The remainder of this paper will be directed towards
examples of some of the search options. Figures 1 and 2
are examples of the peak and intensity search option and
are designed to show that only a few peaks are usually
needed to narrow the number of possible answers down to
just a few. Indeed in Fig. 2, three peaks lead to only one
answer.
Figure 3 shows the molecular weight search for a molecular
weight of 151, and indicates the presence of possible
duplicate spectra.
An example of one of the combination search options, the
molecular weight and peak search is shown in Fig. 4. In
this search only one peak along with the molecular weight
was needed to narrow the possible answers to three.
The complete molecular formula search option is shown in
Fig. 5. Again the presence of more than one spectrum for
the same compound is evident throughout the list.
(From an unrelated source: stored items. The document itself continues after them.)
-- ==== Sys2Proof/Tests/Slice0.lean ====
section
/-! SUPPORT. The model's own tests: the ill-formed terms that WellFormed refuses, decoding, one step of
each instruction on vectors of spec/95_test_vectors.md (their names are in the comments), and for each
obligation with hypotheses a witness that meets them. -/

namespace Sys2Proof.Tests
open Sys2Proof Sys2Proof.Machine

/-! ## A small start state -/

/-- The default start state of 95_test_vectors.md with `w` at `pc`, some registers, COND, some memory
words and a queue given. -/
def start (w pc : Word) (regs : List (Reg × Word) := []) (cond : Word := Config.flZro)
    (mem : List (Word × Word) := []) (q : List Byte := []) : State :=
  let s := mem.foldl (fun s c => memWrite s c.1 c.2) (memWrite State.reset pc w)
  (((regs.foldl (fun s r => s.setReg r.1 r.2) s).setPc pc).setCond cond).setInQueue q

/-- The outcome is a next state with the given property. -/
def nextHas (o : Host.Outcome State Fault Refusal) (p : State → Bool) : Bool :=
  match o with
  | .next t => p t
  | .fault _ => false
  | .refused _ => false

/-- The outcome is the given fault. -/
def faultIs (o : Host.Outcome State Fault Refusal) (f : Fault) : Bool :=
  match o with
  | .next _ => false
  | .fault g => decide (g = f)
  | .refused _ => false

/-- The outcome is the given refusal. -/
def refusalIs (o : Host.Outcome State Fault Refusal) (f : Refusal) : Bool :=
  match o with
  | .next _ => false
  | .fault _ => false
  | .refused g => decide (g = f)

/-- The trace is the bytes and then, if asked, a flush. -/
def wrote (t : State) (bs : List Byte) (flush : Bool) : Bool :=
  decide (t.trace = bs.map .conOut ++ (if flush then [.conFlush] else []))

/-! ## WellFormed -/

/-- A generic TRAP term with the vector of a service is refused. -/
theorem test_wellFormed_refuses_service_vectors :
    ¬ (Instr.trap 0x20).WellFormed ∧ ¬ (Instr.trap 0x21).WellFormed ∧
    ¬ (Instr.trap 0x22).WellFormed ∧ ¬ (Instr.trap 0x23).WellFormed ∧
    ¬ (Instr.trap 0x24).WellFormed ∧ ¬ (Instr.trap 0x25).WellFormed := by decide

/-- The neighbours of the service vectors are accepted, and so is every other constructor. -/
theorem test_wellFormed_accepts :
    (Instr.trap 0x1F).WellFormed ∧ (Instr.trap 0x26).WellFormed ∧ Instr.halt.WellFormed ∧
    (Instr.br 0 0x1FF).WellFormed ∧ (Instr.jsr 0x400).WellFormed := by decide

/-! ## Decoding: W1 to W27 where Decode.lean has not one of them already -/

theorem test_decode_ignored_bits :
    decode 0x1019 = .addReg .r0 .r0 .r1 ∧ decode 0x47BF = .jsrr .r6 ∧ decode 0x9680 = .not .r3 .r2 ∧
    decode 0xCE8F = .jmp .r2 ∧ decode 0xFF25 = .halt ∧ decode 0x8FFF = .rti := by decide

theorem test_decode_mask_zero : decode 0x0000 = .br 0 0 := by decide

/-- An image's bytes, high byte first, and the bytes left over (R37). -/
theorem test_decodeBytes :
    decodeBytes [0x10, 0x7D, 0xF0] = .ok (.addImm .r0 .r1 0x1D, [0xF0]) ∧
    decodeBytes [0x10] = .error .truncated := by decide

theorem test_decodeTableWord :
    decodeTableWord 16 0x54C4 = some (.andReg .r2 .r3 .r4) ∧ decodeTableWord 16 0xF020 = some .getc ∧
    decodeTableWord 17 0 = none := by decide

/-- Words written out from R47 to R57 are what the encoder gives. -/
theorem test_encode :
    encode (.not .r3 .r2) = 0x96BF ∧ encode (.jmp .r7) = 0xC1C0 ∧ encode .halt = 0xF025 ∧
    encode (.str .r5 .r1 0x3F) = 0x7A7F ∧ encode (.jsr 0x7FF) = 0x4FFF := by decide

/-! ## Sign extension: E2 to E12 -/

theorem test_sext :
    sext (0b01111 : BitVec 5) = 0x000F ∧ sext (0b10000 : BitVec 5) = 0xFFF0 ∧
    sext (0b011111 : BitVec 6) = 0x001F ∧ sext (0b100000 : BitVec 6) = 0xFFE0 ∧
    sext (0b011111111 : BitVec 9) = 0x00FF ∧ sext (0b100000000 : BitVec 9) = 0xFF00 ∧
    sext (0b01111111111 : BitVec 11) = 0x03FF ∧ sext (0b10000000000 : BitVec 11) = 0xFC00 ∧
    zextByte 0xFF = 0x00FF := by decide

/-! ## ALU -/

/-- A3. -/
theorem test_addReg_signed_overflow :
    nextHas (step (start 0x1001 0x3000 [(.r0, 0x7FFF), (.r1, 0x0001)])) (fun t =>
      t.getReg .r0 = 0x8000 && t.cond = Config.flNeg && t.pc = 0x3001) = true := by decide

/-- A4. -/
theorem test_addReg_carry_discarded :
    nextHas (step (start 0x1001 0x3000 [(.r0, 0xFFFF), (.r1, 0x0001)] Config.flNeg)) (fun t =>
      t.getReg .r0 = 0 && t.cond = Config.flZro) = true := by decide

/-- A2, the document's own example. -/
theorem test_addImm_document_example :
    nextHas (step (start 0x107D 0x3000 [(.r1, 0x0005)])) (fun t =>
      t.getReg .r0 = 0x0002 && t.getReg .r1 = 0x0005 && t.cond = Config.flPos) = true := by decide

/-- A8. -/
theorem test_addImm_most_negative :
    nextHas (step (start 0x1030 0x3000 [(.r0, 0x0010)] Config.flPos)) (fun t =>
      t.getReg .r0 = 0 && t.cond = Config.flZro) = true := by decide

/-- A12. -/
theorem test_andReg :
    nextHas (step (start 0x54C4 0x3000 [(.r3, 0xF0F0), (.r4, 0x3C3C)])) (fun t =>
      t.getReg .r2 = 0x3030 && t.cond = Config.flPos) = true := by decide

/-- A17. -/
theorem test_andReg_refreshes_flags :
    nextHas (step (start 0x5241 0x3000 [(.r1, 0x8000)])) (fun t =>
      t.getReg .r1 = 0x8000 && t.cond = Config.flNeg) = true := by decide

/-- A15. -/
theorem test_andImm_sign_extends :
    nextHas (step (start 0x5030 0x3000 [(.r0, 0xABCD)])) (fun t =>
      t.getReg .r0 = 0xABC0 && t.cond = Config.flNeg) = true := by decide

/-- A16. -/
theorem test_andImm_positive_mask :
    nextHas (step (start 0x502F 0x3000 [(.r0, 0xABCD)])) (fun t =>
      t.getReg .r0 = 0x000D && t.cond = Config.flPos) = true := by decide

/-- A18. -/
theorem test_not :
    nextHas (step (start 0x96BF 0x3000 [(.r2, 0x1234)])) (fun t =>
      t.getReg .r3 = 0xEDCB && t.cond = Config.flNeg) = true := by decide

/-- A21. -/
theorem test_not_same_register :
    nextHas (step (start 0x903F 0x3000 [(.r0, 0x8000)])) (fun t =>
      t.getReg .r0 = 0x7FFF && t.cond = Config.flPos) = true := by decide

/-! ## Control transfer -/

/-- B2: the test is bitwise, so BRp is not taken on ZERO. -/
theorem test_br_bitwise :
    nextHas (step (start 0x03FD 0x3005 [] Config.flZro)) (fun t => t.pc = 0x3006) = true := by decide

/-- B14. -/
theorem test_br_wraps :
    nextHas (step (start 0x0FFE 0x0000 [] Config.flZro)) (fun t => t.pc = 0xFFFF) = true := by decide

/-- J3. -/
theorem test_jmp :
    nextHas (step (start 0xCE8F 0x3000 [(.r2, 0x1234)])) (fun t =>
      t.pc = 0x1234 && t.cond = Config.flZro) = true := by decide

/-- JS3. -/
theorem test_jsr_most_negative :
    nextHas (step (start 0x4C00 0x3000)) (fun t =>
      t.getReg .r7 = 0x3001 && t.pc = 0x2C01) = true := by decide

/-- JS5. -/
theorem test_jsr_wraps :
    nextHas (step (start 0x4800 0xFFFF)) (fun t => t.getReg .r7 = 0 && t.pc = 0) = true := by decide

/-- JS8. -/
theorem test_jsrr :
    nextHas (step (start 0x4080 0x3010 [(.r2, 0x4000)] Config.flNeg)) (fun t =>
      t.getReg .r7 = 0x3011 && t.pc = 0x4000 && t.cond = Config.flNeg) = true := by decide

/-- JS7. -/
theorem test_jsrr_through_r7 :
    nextHas (step (start 0x41C0 0x3001 [(.r7, 0x3005)])) (fun t =>
      t.getReg .r7 = 0x3002 && t.pc = 0x3002) = true := by decide

/-! ## Loads and stores -/

/-- L2. -/
theorem test_ld_own_word :
    nextHas (step (start 0x21FF 0x3000)) (fun t =>
      t.getReg .r0 = 0x21FF && t.cond = Config.flPos) = true := by decide

/-- L6. -/
theorem test_ld_wraps :
    nextHas (step (start 0x2001 0xFFFF [] Config.flZro [(0x0001, 0x0042)])) (fun t =>
      t.getReg .r0 = 0x0042 && t.pc = 0) = true := by decide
After obtaining answers from searches such as those
illustrated, most users wish to see the spectrum from the
file for visual comparison. Since the spectra are all
stored on-line on direct access discs, this is a simple
matter, and Fig. 6 shows a sample spectrum printout for
the simple spectrum of HBr. In addition to this on-line
spectrum printout, microfiches of the file have been
computer generated for viewing and are expected to be made
available at cost to registered users of the system.
FIGURE 6
In summary, the MSS offers a number of options for searching a large on-line data
base, now available 24 hours a day, seven days a week on the G.E. computer
network. With the support of mass spectrometrists the system should improve in
depth, providing a valuable tool for the mass spectral information needs of the
worldwide scientific community.
REFERENCES
1. Heller, S. R., 'Conversational Mass Spectral Retrieval System and Its Use as an Aid in Structure
Determination', Anal. Chem., 1972, 44, 1951.
2. Heller, S. R., Fales, H. M. and Milne, G. W. A., 'An Interactive Mass Spectral Search System', J.
Chem. Ed., 1972, 49, 725.
3. Heller, S. R., Fales, H. M. and Milne, G. W. A., 'A Conversational Mass Spectral Search and
Retrieval System. II. Combined Search Options', Org. Mass Spectrom., 1972, 7, 107.
4. Heller, S. R., Koniver, D. A. and Milne, G. W. A., 'A Conversational Mass Spectral Search System.
III. Display and Plotting of Spectra and Dissimilarity Comparisons', Anal. Chem., submitted.
5. Heller, S. R., Feldmann, R. J., Fales, H. M. and Milne, G. W. A., 'A Conversational Mass Spectral
Search System. IV. The Evolution of a System for the Retrieval of Mass Spectral Information', J.
Chem. Soc., submitted.
6. Heller, S. R., 'DCRT/CIS Mass Spectral Search System User's Manual', November 1972, D.C.R.T., N.I.H., Bethesda, Maryland.